ASSIGNMENT:
Begin at the top of the records and copy each line exactly. The line containing "16 8 % 64 != 0" is the last one to include.

Dataset excerpts
/-- The checks of R176: 0, or the detail code of the first failure. -/
def overrideCode (x : Job) (codec maxRefs slots : Nat) : Nat :=
  let top := qpTop codec
  let bad := fun (b : Nat) =>
    match b with
    | 0 => x.over 4 4 == 0
    | 1 => decide (top < x.over 8 1)
    | 2 => decide (top < x.over 9 1) || decide (top < x.over 10 1) || decide (x.over 10 1 < x.over 9 1) ||
        (x.present 1 && (decide (x.over 8 1 < x.over 9 1) || decide (x.over 10 1 < x.over 8 1)))
    | 3 => decide (maxRefs ≤ x.over 11 1)
    | 4 => !tagOk (x.over 16 8) || x.over 16 8 % 64 != 0
    | 5 => !tagOk (x.over 24 8) || x.over 32 4 == 0 || decide (65535 < x.over 32 4)
    | _ => decide (2 ^ slots ≤ x.over 12 4)
  if x.overrides = [] then 0
  else if 128 ≤ x.over 0 4 ∨ (x.overrides.drop 36).any (fun b => b != 0) then 0x0003
  else
    match (List.range 7).find? (fun b => x.present b && bad b) with
    | some b => 0x5000 + b
    | none => 0

/-- The source of an ENCODE_FRAME suits its stream (R163, R164): status and detail of the first failure. A 4:0:0 stream
takes the luma plane of any source. -/
def sourceCheck (x : Job) (st : Stream) : Option (Nat × Nat) :=
  match fmtOf (x.at 20 1) with
  | none => some (0x22, 0)
  | some f =>
    let c := st.field 2
    if f.decodeOnly ∨ !(c == 0 || f.chroma == c || (c == 1 && f.chroma == 2)) then some (0x22, 0)
    else if !f.t24 ∧ x.at 16 4 < st.field 0 * f.bytes then some (0x50, 0x0C)
    else none

/-- SUBOP of a REF_OP (R177). -/
def Job.subop (x : Job) : Nat := x.at 8 1

/-- What a REF_OP fails with on a stream of this direction, if it does (R178). -/
def refCheck (encode : Bool) (sub : Nat) : Option (Nat × Nat) :=
  match sub with
  | 1 | 4 => none
  | 2 | 3 => if encode then none else some (0x50, 0x05)
  | 5 => if encode then some (0x50, 0x05) else none
  | _ => some (0x50, 0x01)

/-- What the state of its stream makes of a job when its turn comes (R130, R138, R155, R158, R164, R176, R327): status and
detail of the completion, or none. -/
def State.streamCheck (s : State) (x : Job) (n : Nat) : Option (Nat × Nat) :=
  let st := s.stream n
  let op := x.opcode
  if op = 0x01 then (if st.state = .closed then none else some (0x50, 0x03))
  else if st.state = .closed ∨ st.state = .closing then some (0x50, 0x03)
  else if x.queue ≠ st.queue then some (0x50, 0x04)
  else if ((op = 0x10 ∨ op = 0x11) ∧ !st.encode) ∨ ((op = 0x20 ∨ op = 0x21) ∧ st.encode) then some (0x50, 0x05)
  else if st.state = .stopped ∧ op ≠ 0x50 ∧ op ≠ 0x02 then some (0x11, 0)
  else if op = 0x50 then refCheck st.encode x.subop
  else if op = 0x10 ∧ x.parent = none ∧ st.field 55 = 2 then some (0x31, 0x200C)
  else if op = 0x10 then
    (match sourceCheck x st with
    | some e => some e
    | none =>
      let codec := codecOf (((mget s.pers.dir st.pers).map PersEntry.id).getD 0)
      let c := overrideCode x codec (st.field 12) st.poolSlots
      if c = 0 then none else some (0x31, c))
  else none

/-- A job completes without having been coded: its buffers return (R139, R147). -/
def State.refuse (s : State) (j : Nat) (e : Nat × Nat) : State := (s.discard j).finish j e.1 e.2

/-- Brings job k of stream n to its turn: it is checked, and a source frame takes its DISPLAY_INDEX (R173). -/
def State.letIn (s : State) (k n : Nat) : State :=
  match s.job k with
  | some x =>
    if x.phase = .waiting ∧ !(s.before k n).any (fun y => y.2.streamOp || y.2.phase == .body || y.2.phase == .parsing ||
        y.2.phase == .waiting) then
      match s.streamCheck x n with
      | some e => s.refuse k e
      | none =>
        if x.streamOp then s
        else if x.opcode = 0x10 then
          ((s.modJob k (fun y => { y with phase := .ready, display := (s.stream n).displayIndex })).modStream n
            (fun t => { t with displayIndex := (t.displayIndex + 1) % 2 ^ 32 })).markReady k
        else (s.modJob k (fun y => { y with phase := .ready })).markReady k
    else s
  | none => s

/-- Brings the jobs of stream n up to job j to their turn, in order. -/
def State.letInAll (s : State) (j n : Nat) : State :=
  (s.jobs.filter (fun (y : Nat × Job) => decide (y.1 ≤ j) && y.2.phase == .waiting && y.2.names n && y.2.stream == some n)).foldl
    (fun t y => t.letIn y.1 n) s

/-- A stream operation may run: every earlier job of its stream has retired, no BARRIER holds it and no re-home is on (R132,
R150, R177, R194). -/
def State.opTurn (s : State) (j : Nat) (x : Job) (n : Nat) : Bool :=
  (s.before j n).isEmpty && !s.barred j x.queue && !(s.stream n).rehome.isSome

/-! ### Stream memory (R153 to R156) -/

/-- First address of quadrant q's stream memory region. -/
def State.regionBase (s : State) (q : Nat) : Nat := fld (s.active (quadPage q) 0x040) 19 0 * 2 ^ 20
/-- Its size in MiB. -/
def State.regionMib (s : State) (q : Nat) : Nat := fld (s.active (quadPage q) 0x044) 15 0

/-- The blocks that quadrant q holds, as address and MiB: those of streams, of a resize and of a re-home in progress. -/
def State.blocks (s : State) (q : Nat) : List (Nat × Nat) :=
  s.streams.flatMap (fun (y : Nat × Stream) =>
    let t := y.2
    (if t.state ≠ .closed ∧ t.home = q then (t.blockBase, t.blockMib) :: t.reserve.toList else []) ++
    (match t.rehome with
    | some r => if r.started ∧ r.target = q then [(r.base, t.blockMib)] else []
    | none => []))

/-- Sorts blocks by address. -/
def insBlock (x : Nat × Nat) : List (Nat × Nat) → List (Nat × Nat)
  | [] => [x]
  | y :: t => if x.1 ≤ y.1 then x :: y :: t else y :: insBlock x t

/-- The free runs between sorted blocks from address `a` to address `e`, as address and MiB. -/
def freeRuns (a e : Nat) : List (Nat × Nat) → List (Nat × Nat)
  | [] => if a < e then [(a, (e - a) / 2 ^ 20)] else []
  | (b, n) :: t => (if a < b then [(a, (b - a) / 2 ^ 20)] else []) ++ freeRuns (max a (b + n * 2 ^ 20)) e t

/-- The free runs of quadrant q's region. -/
def State.gaps (s : State) (q : Nat) : List (Nat × Nat) :=
  freeRuns (s.regionBase q) (s.regionBase q + s.regionMib q * 2 ^ 20) ((s.blocks q).foldr insBlock [])

/-- LARGEST_FREE of a quadrant in MiB. -/
def State.largestFree (s : State) (q : Nat) : Nat := (s.gaps q).foldl (fun m g => max m g.2) 0

/-- First fit from the lowest address (R153). -/
def State.fitBlock (s : State) (q mib : Nat) : Option Nat := ((s.gaps q).find? (fun g => decide (mib ≤ g.2))).map Prod.fst

/-! ### Pool slots (R169 to R172) -/

/-- Slot k of a stream. -/
def Stream.slot (t : Stream) (k : Nat) : Slot := mgetD t.slots k {}

/-- Changes slot k of stream n. -/
def State.modSlot (s : State) (n k : Nat) (f : Slot → Slot) : State :=
  s.modStream n (fun t => { t with slots := mset t.slots k (f (t.slot k)) })

/-- A slot is free (R169). -/
def Slot.isFree (k : Slot) : Bool := k.mark == .unused && !k.pending && !k.coding && k.readers == 0

/-- The first free slot of a stream. -/
def Stream.freeSlot (t : Stream) : Option Nat := (List.range t.poolSlots).find? (fun k => (t.slot k).isFree)

/-- A slot is given to a new picture (R169). -/
def Slot.give (k : Slot) (w h order cvs : Nat) : Slot :=
  { gen := (k.gen + 1) % 65536, coding := true, width := w, height := h, orderIndex := order, cvs := cvs }

/-- The picture in a slot comes before another key in output order (R174). -/
def Slot.outBefore (a : Slot) (cvs : Nat) (key : Int) (order : Nat) : Bool :=
  decide (a.cvs < cvs) || (a.cvs == cvs && (decide (a.outKey < key) || (a.outKey == key && decide (a.orderIndex < order))))

/-- The slot of the least picture under `lt` among those that `p` picks. -/
def Stream.pickSlot (t : Stream) (p : Slot → Bool) (lt : Slot → Slot → Bool) : Option Nat :=
  (List.range t.poolSlots).foldl (fun (o : Option Nat) k =>
    if p (t.slot k) then
      match o with
      | some m => if lt (t.slot k) (t.slot m) then some k else o
      | none => some k
    else o) none

/-- The earliest picture in output order among those that `p` picks. -/
def Stream.firstOut (t : Stream) (p : Slot → Bool) : Option Nat :=
  t.pickSlot p (fun a b => a.outBefore b.cvs b.outKey b.orderIndex)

RESULT OF THE TASK:
/-- The checks of R176: 0, or the detail code of the first failure. -/
def overrideCode (x : Job) (codec maxRefs slots : Nat) : Nat :=
  let top := qpTop codec
  let bad := fun (b : Nat) =>
    match b with
    | 0 => x.over 4 4 == 0
    | 1 => decide (top < x.over 8 1)
    | 2 => decide (top < x.over 9 1) || decide (top < x.over 10 1) || decide (x.over 10 1 < x.over 9 1) ||
        (x.present 1 && (decide (x.over 8 1 < x.over 9 1) || decide (x.over 10 1 < x.over 8 1)))
    | 3 => decide (maxRefs ≤ x.over 11 1)
    | 4 => !tagOk (x.over 16 8) || x.over 16 8 % 64 != 0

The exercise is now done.